Ein Eindruck, den Betriebsleiter Roland Neuschil bestätigt. Er arbeitet für den Verein IN VIA, der in Köln seit 13 Jahren Radstationen betreibt und dort in der Regel nicht auf so hohe Auslastungsquoten kommt. 

Nach der Fertigstellung blieb die Radstation zunächst schwach ausgelastet. 

Der Betreiberwechsel vom Verein Fahrrad-Umwelt e.V. zu IN VIA nach einer kurzzeitigen Schließung vor 15 Monaten hatte die Radstation nach ihren anfänglichen Kinderkrankheiten den entscheidenden Schub versetzt.

IN VIA hängte deutlich sichtbare Schilder auf und weitete das Serviceangebot deutlich aus, unter anderem durch eine Fahrradwerkstatt und den Verleih von Rädern. Neben E-Bikes steht jetzt sogar ein Lasten-Pedelec zur Verfügung.

Transportprobleme? Radstation vermieten Lastenpedelec

Die Stadtverwaltung versteht die Radstation tatsächlich als „Mobilstation”, als Verbindungsstück zwischen Bahn, Bus, Leihautos, E-Mobilität und eben dem Radverkehr. Daher sei sie ein wichtiger Bestandteil des Mobilitätskonzeptes und ein wichtiges Puzzleteil in der städtischen Verkehrsplanung, sagt SVB-Chef Schmitz.

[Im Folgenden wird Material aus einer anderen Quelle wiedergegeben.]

/-- Timetable. `snap`: the snapshot S(k) (R291); `forces`: force table, entry, identity, value;
`outImg`: the program's own last released words, beneath every force (R303; log entry 201), `outMail`: its own last released mailbox data;
`holdReady`: Hold was entered from Ready, whose output values stand (R297); `nextB`: the retained copy that is written next;
`setBuf`: the change-set buffer; `due`: an accepted operation waits for its boundary; `wdDue`: a watchdog stop does (R300);
`released`: an image of this cycle has been released;
`hdr`: words of page headers that
the released image carries and that have yet to act within this command (R39). -/
structure TaskSt where
  run : List (Nat × TaskRun) := []
  snap : Snapshot := {}
  forces : List (Nat × Nat × Word) := []
  outImg : List (Nat × Word) := []
  outMail : List (Nat × List Byte) := []
  holdReady : Bool := false
  vars : List VarEnt := []
  retA : Option RetCopy := none
  retB : Option RetCopy := none
  nextB : Bool := false
  journal : List OlcEnt := []
  setBuf : List Byte := []
  due : Bool := false
  wdDue : Bool := false
  released : Bool := false
  hdr : List (Nat × Word) := []
  deriving DecidableEq, Repr

/-- A remote station: its last valid input data, whether a valid frame has come on each trunk since the last boundary, and its output
data last released. -/
structure Station where
  inp : List Byte := []
  gotA : Bool := false
  gotB : Bool := false
  out : List Byte := []
  deriving DecidableEq, Repr

/-- The remote-I/O cycle. `outAt`: the station whose acknowledgement is awaited; `started`: a start frame went out at the last
boundary; `phase`: the output phase of this cycle has begun; `pause`: a soft reset stops the cycle for one main period (R322);
`uncertain`: the next snapshot is the first after a takeover (R314). -/
structure IosSt where
  st : List (Nat × Station) := []
  outAt : Option Nat := none
  started : Bool := false
  phase : Bool := false
  pause : Bool := false
  uncertain : Bool := false
  deriving DecidableEq, Repr

/-! Belfry (chapter 11) -/

/-- A point beside its registers: conditions active at the last evaluation, when each condition's level last changed (operating time),
conditions raised, shelf end, out of service, and QSTART of R360. Conditions are numbered as ACTLIM (R391). -/
structure PtAux where
  act : List Nat := []
  since : List (Nat × Nat) := []
  raised : List Nat := []
  shelfEnd : Option Nat := none
  oos : Bool := false
  qstart : Nat := 0
  deriving DecidableEq, Repr

/-- Who gave a command (R371). -/
inductive BelSrc where
  | party (p : Party)
  | panel
  | trunk (node : Nat)
  deriving DecidableEq, Repr

/-- The keep area (R380): the image it was written under, the status words of the points, their shelves and OOS marks, first-outs by
group, call and watch states with their timers. -/
structure BelKeep where
  imgid : Word
  words : List (Nat × Word)
  aux : List (Nat × PtAux)
  fo : List (Nat × Nat)
  cstate : Nat
  wstate : Nat
  escFrom : Nat
  watchFrom : Nat
  deriving DecidableEq, Repr

/-- Belfry. `newInst`: system points with a new instance (R373); `cmds`: accepted commands waiting; `supAt`: groups whose word had the
suppressing level at the last evaluation, `relEnd`: ends of running SUPRELs; `fo`: first-outs by group; `escFrom`, `watchFrom`:
operating time of entry into STAGE1 and WATCH; `last`: time of the last evaluation; `recent`: trunk commands received, trunk, node,
index, word, time (R371); `wdStop`: from a watchdog stop to the next RUN; `restored`: AUDIBLE is to be decided at the first
evaluation after a restore. -/
structure BelfrySt where
  newInst : List Nat := []
  cmds : List Word := []
  aux : List (Nat × PtAux) := []
  supAt : List Nat := []
  sup : List Nat := []
  relEnd : List (Nat × Nat) := []
  fo : List (Nat × Nat) := []
  cstate : Nat := 0
  wstate : Nat := 0
  escFrom : Nat := 0
  watchFrom : Nat := 0
  last : Nat := 0
  recent : List (Nat × Nat × Nat × Word × Nat) := []
  wdStop : Bool := false
  restored : Bool := false
  keep : Option BelKeep := none
  deriving DecidableEq, Repr

/-! Forms, Proctor, Roll Call and Recess (chapter 12) -/

/-- A hall pass (R414, R415): resource (kind times 256 plus number), owner Form, lapse cycle, the concurring Forms. -/
structure Pass where
  res : Nat
  owner : Nat
  lapse : Nat
  concur : List Nat
  deriving DecidableEq, Repr

/-- How far a rotation has come (R412). -/
inductive RotStage where
  | resync | handover | leave | test
  deriving DecidableEq, Repr

/-- A rotation (R412): the Form that comes in, the Form that goes out, its stage, and whether RECESS_NOW started it. -/
structure Rotation where
  inc : Nat
  outg : Nat
  stage : RotStage
  host : Bool
  deriving DecidableEq, Repr

/-- The part of the compared set that every Form reads alike at B(k) (R396): the loop states, TASK.CYCLE, the tasks' overrun states, the force
table with the journal's count. -/
structure Compared where
  loops : List Word := []
  cycle : List Word := []
  late : List Bool := []
  forces : List Word := []
  deriving DecidableEq, Repr

/-- A presentation (R397, R400, R406): the Form, what it presents, its checkpoint signature and its state hash for Roll Call. -/
structure Shown where
  form : Nat
  cp : Checkpoint
  sig : BitVec 128
  hash : BitVec 128
  deriving DecidableEq, Repr

/-- The STATEFUL regions of a Form's memory (R405): the words that differ from the image's, by byte address, and the hash over them. -/
structure FormMem where
  words : List (Nat × Word) := []
  hash : BitVec 128 := 0
  deriving DecidableEq, Repr

/-- Proctor and the Forms; a Form's place stands in FSTAT.PLACE. `isOpen`: the main checkpoint is open; `common`: the compared set's
common part, `mem`: the Forms' memories; `cps`: presentations in the order made; `agree`: the Forms of its agreement; `done`: its image has been released or withheld; `closed`: its window is closed;
`withheld`: a Proctor fault withholds it (R416). `relHalf`: the half of the banks that holds the released image (R403); `held`: staged
words withheld at the next release (R404), as image index; `heldLane`: likewise lane destinations, as loops. `resync`: receivers,
with the donor and whether a pass is complete; `rot`: rotation; `lastRot`: operating time at which the last one ended; `lats`: latent
divergences (Form, time); `bankErrs`: uncorrectable bank errors (bank, time); `latNext`: Forms that leave the vote at the next
checkpoint (R407); `split`: Forms of a split with what they presented; `fbNext`: the fallback voter takes over at the next checkpoint;
`moveBank`: the service moves at the next checkpoint; `voterBad`: the fallback voter is faulty; `donor`: the Forms of the last
agreement; `outs`: Forms voted out whose test has not ended (R511). -/
structure ProcSt where
  isOpen : Bool := false
  common : Compared := {}
  mem : List (Nat × FormMem) := []
  cps : List Shown := []
  agree : List Nat := []
  done : Bool := false
  closed : Bool := false
  withheld : Bool := false
  relHalf : Nat := 0
  held : List Nat := []
  heldLane : List Nat := []
  resync : List (Nat × Nat × Bool) := []
  rot : Option Rotation := none
  lastRot : Nat := 0
  lats : List (Nat × Nat) := []
  bankErrs : List (Nat × Nat) := []
  latNext : List Nat := []
  split : List (Nat × Option Shown) := []
  fbNext : Bool := false
  moveBank : Bool := false
  voterBad : Bool := false
  donor : List Nat := []
  outs : List Nat := []
  passes : List Pass := []
  deriving DecidableEq, Repr

/-! Redundant pair (chapter 13) -/

/-- A handover under way (R445, R447): cold, moves of S made, the boundary S, WHY of LASTCHG, and whether the new Duty has been heard
since S. -/
structure Swap where
  cold : Bool
  moves : Nat
  at_ : Nat
  why : Nat
  heard : Bool
  deriving DecidableEq, Repr

/-- The pair. `peer`: the partner's last pair heartbeat; `peerEpoch`: the greatest EPOCH it has shown; `lostAt`: when the link was
lost; `lostAge`: MAGE then; `enteredAt`, `dutyAt`: entry into STBY_COLD or STBY_READY and the last time a Duty was heard (R440);
`mirror`: the mirror set as received; `matched`: as it was at the last matched checkpoint; `matchCycle`: that checkpoint; `peerLayout`:
the Duty's layout identity; `based`: a base copy is wanted; `report`: the partner's last health report; `warm`: the takeover in TAKING
is warm; `relinq`: because of RELINQUISH; `swap`: a handover under way; `claiming`: a claim takes effect at the next boundary;
`yielding`: a yield does, with WHY of LASTCHG; `settleFrom`: when SETREM's count began. -/
structure PairSt where
  peer : Option PairHb := none
  peerEpoch : Nat := 0
  lostAt : Option Nat := none
  lostAge : Nat := 255
  enteredAt : Nat := 0
  dutyAt : Option Nat := none
  mirror : MirrorSet := {}
  matched : MirrorSet := {}
  matchCycle : Nat := 0
  peerLayout : Option Word := none
  based : Bool := false
  report : Option HealthMsg := none
  warm : Bool := false
  relinq : Bool := false
  swap : Option Swap := none
  claiming : Bool := false
  yielding : Option Nat := none
  settleFrom : Option Nat := none
  deriving DecidableEq, Repr

/-! Trunks (chapter 14) -/

/-- A frame (R460, R461): class, kind, sender, index, payload. -/
structure Frame where
  prio : Nat
  kind : Nat
  src : Nat
  index : Nat
  data : List Byte
  deriving DecidableEq, Repr

/-- The frame in its attempt: its content as it was offered, the mailbox it comes from, its bits on the wire (R461; 1 is recessive). -/
structure Attempt where
  frame : Frame
  mbox : Option Nat
  wire : List Bool := []
  deriving DecidableEq, Repr

/-- A mailbox (R477, R478): visible and shadow buffer, and whether a commit came while its frame was in an attempt. -/
structure MBox where
  visible : List Byte := []
  shadow : List Byte := []
  again : Bool := false
  deriving DecidableEq, Repr

/-- One trunk. `queue`: the module's own frames, oldest first (R469); `attempt`: the frame offered at the last arbitration; `window`:
the station node of an open response window (R464); `valid`: consecutive valid frames in RESTRICTED (R472); `heardSince`: a valid
frame of another node has arrived since ERR.UNACK last was 0 (R473); `seen`: the nodes not lost, with their last heartbeat
(R23); `ackSince`: an own frame has been acknowledged since the partner's last heartbeat (R441); `lastRx`, `lastAck`: times. -/
structure TrkSt where
  queue : List Frame := []
  attempt : Option Attempt := none
  window : Option Nat := none
  valid : Nat := 0
  heardSince : Bool := false
  seen : List (Nat × Heartbeat) := []
  ackSince : Bool := false
  lastRx : Option Nat := none
  lastAck : Option Nat := none
  mboxes : List (Nat × MBox) := []
  deriving DecidableEq, Repr

/-! Network time (chapter 15) -/

/-- The clock beside its registers. `sampled`: a sample has been accepted since Power-up; `wasSet`: SETTIME has; `inherited`: it was
synchronised when it became master; `heard`: masters heard, as (node, CLASS, PRIO, operating time); `lastA`: the second of the last
frame taken from trunk A; `stepped`: frames still to carry STEPPED (R496); `slew`: the offset still to be worked off, in ns; `ppsGood`:
consecutive edges within 1 µs; `ppsOnce`: PPSLOCK has been set since Power-up; `utcOwn`: the module's own UTCOFS (R499). -/
structure TimeSt where
  sampled : Bool := false
  wasSet : Bool := false
  inherited : Bool := false
  heard : List (Nat × Nat × Nat × Nat) := []
  lastA : Option Nat := none
  stepped : Nat := 0
  slew : Int := 0
  ppsGood : Nat := 0
  ppsOnce : Bool := false
  utcOwn : Word := 0
  deriving DecidableEq, Repr

/-! Lantern and Slate (chapter 18) -/

/-- Slate. `waiting`: requests, by region 0 to 4, 5 a full update, 6 the clean sequence; `busy`: regions whose waveform runs;
`full`: it is a full update; `cleaning`: R568; `lastStart`: operating time at which each region's last update started; `drawing`:
what the running waveform draws; `picture`: what the panel shows, by region; `newest`: the newest module reason arising, with its
operating and network time (R564). -/
structure SlateSt where
  waiting : List Nat := []
  busy : List Nat := []
  full : Bool := false
  cleaning : Bool := false
  lastStart : List (Nat × Nat) := []
  drawing : List (Nat × List Nat) := []
  picture : List (Nat × List Nat) := []
  newest : Option (Nat × Nat × Nat) := none
  deriving DecidableEq, Repr

/-- Lantern. `pub`: the code of each point-owned LED in the last Belfry state published since Power-up, `none` before the first;
`dark`: the keep-alive is lost; `stuck`: keys held for 30 s (R560). -/
structure LanternSt where
  pub : Option (List (Nat × Nat)) := none
  dark : Bool := false
  stuck : List Nat := []
  deriving DecidableEq, Repr
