/-- What follows a write to a SENS page's register: excitation changes (R185, R214), K shown (R190), routes checked (R202). -/
def Work.sensWritten (w : Work) (g a : Nat) (old : Word) : Work :=
  let off := a % 4096
  let new := w.rd a
  if off = 0x40 then
    let w := w.blankFollow g
    if SENS.GCFG_VEXC.get old ≠ SENS.GCFG_VEXC.get new then
      w.each ((w.bridges g).filter fun ch => w.flag (SCH.CFG ch) SCH.CFG_EXCEN) fun w ch => w.excChange ch
    else w
  else if 0x100 ≤ off ∧ off < 0x300 then
    let b := off % 0x40
    let ch := 8 * g + (off - 0x100) / 0x40
    if b = 0 then
      let same := decide ((SCH.CFG_BLKEN.set (SCH.CFG_BOEN.set old 0) 0) = (SCH.CFG_BLKEN.set (SCH.CFG_BOEN.set new 0) 0))
      let w := (w.senTyped ch).senBlank ch (w.flag (SENS.GSTAT g) SENS.GSTAT_BLANKING)
      if same then w else w.excChange ch
    else if b = 4 then w.senShowK ch (min (w.get (SCH.SETSTAT ch) SCH.SETSTAT_K) (w.get (SCH.TIMING ch) SCH.TIMING_SETKMAX))
    else if b = 8 then w
    else if b = 0x20 ∨ b = 0x24 ∨ b = 0x28 then w.routeCheck.routeSend ch
    else w
  else if 0x400 ≤ off ∧ off < 0x840 then
    let c := 32 + 4 * g + (off - 0x400) / 0x110
    w.each (w.tableUsers c) fun w ch => (w.senCond ch SCH.STAT_CURVEERR (w.tableBad c)).excChange ch
  else w

end Sys2Proof.Machine
end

Auch der ADFC ist (unter neuer Führung) mit seiner Geschäftsstelle und regelmäßigen Veranstaltungen fest in der Radstation beheimatet und mit der Einrichtung sehr zufrieden.

Um den Radverkehr und das Umsteigen zwischen Rad und Bahn oder Bus noch attraktiver zu machen stellt die SVG in den kommenden drei Jahren mit finanzieller Unterstützung der Nahverkehr Rheinland GmbH (NVR) insgesamt 100 abschließbare Fahrradboxen auf – an der S-Bahn-Haltestelle Duckterath  und entlang der Haltestellen der Straßenbahnlinie 1.

Präsentieren das neue Lasten-Pedelec: Bernhard Werheid (ADFC), Roland Neuschil (IN VIA), Willi Schmitz (SVB), Daniel Euler (Mobilitätsmanager der Stadt)

Die Vermietung der Fahrradboxen soll ebenfalls IN VIA übernehmen. Betriebsleiter Neuschil sieht Bergisch Gladbach inzwischen als Vorreiter in NRW: „Ob Fahrrad-Parken, -Verleih oder -Reparatur, alle Bereiche zeigen, wie positiv sich die Fahrrad-Mobilität hier entwickelt. Mit dem Lastenrad im Verleih ist die Radstation zusammen mit der Stadt zu einem Vorreiter beim Thema Transport-Mobilität geworden.”

Die Radstation war im Juni 2015 in Betrieb gegangen. Statt der zunächst geplant 700.000 Euro hatte sie am Ende 830.000 Euro gekostet. Das hatte, in Kombination mit der im ersten Jahr schwachen Auslastung, zu heftiger Kritik in der Bevölkerung geführt. 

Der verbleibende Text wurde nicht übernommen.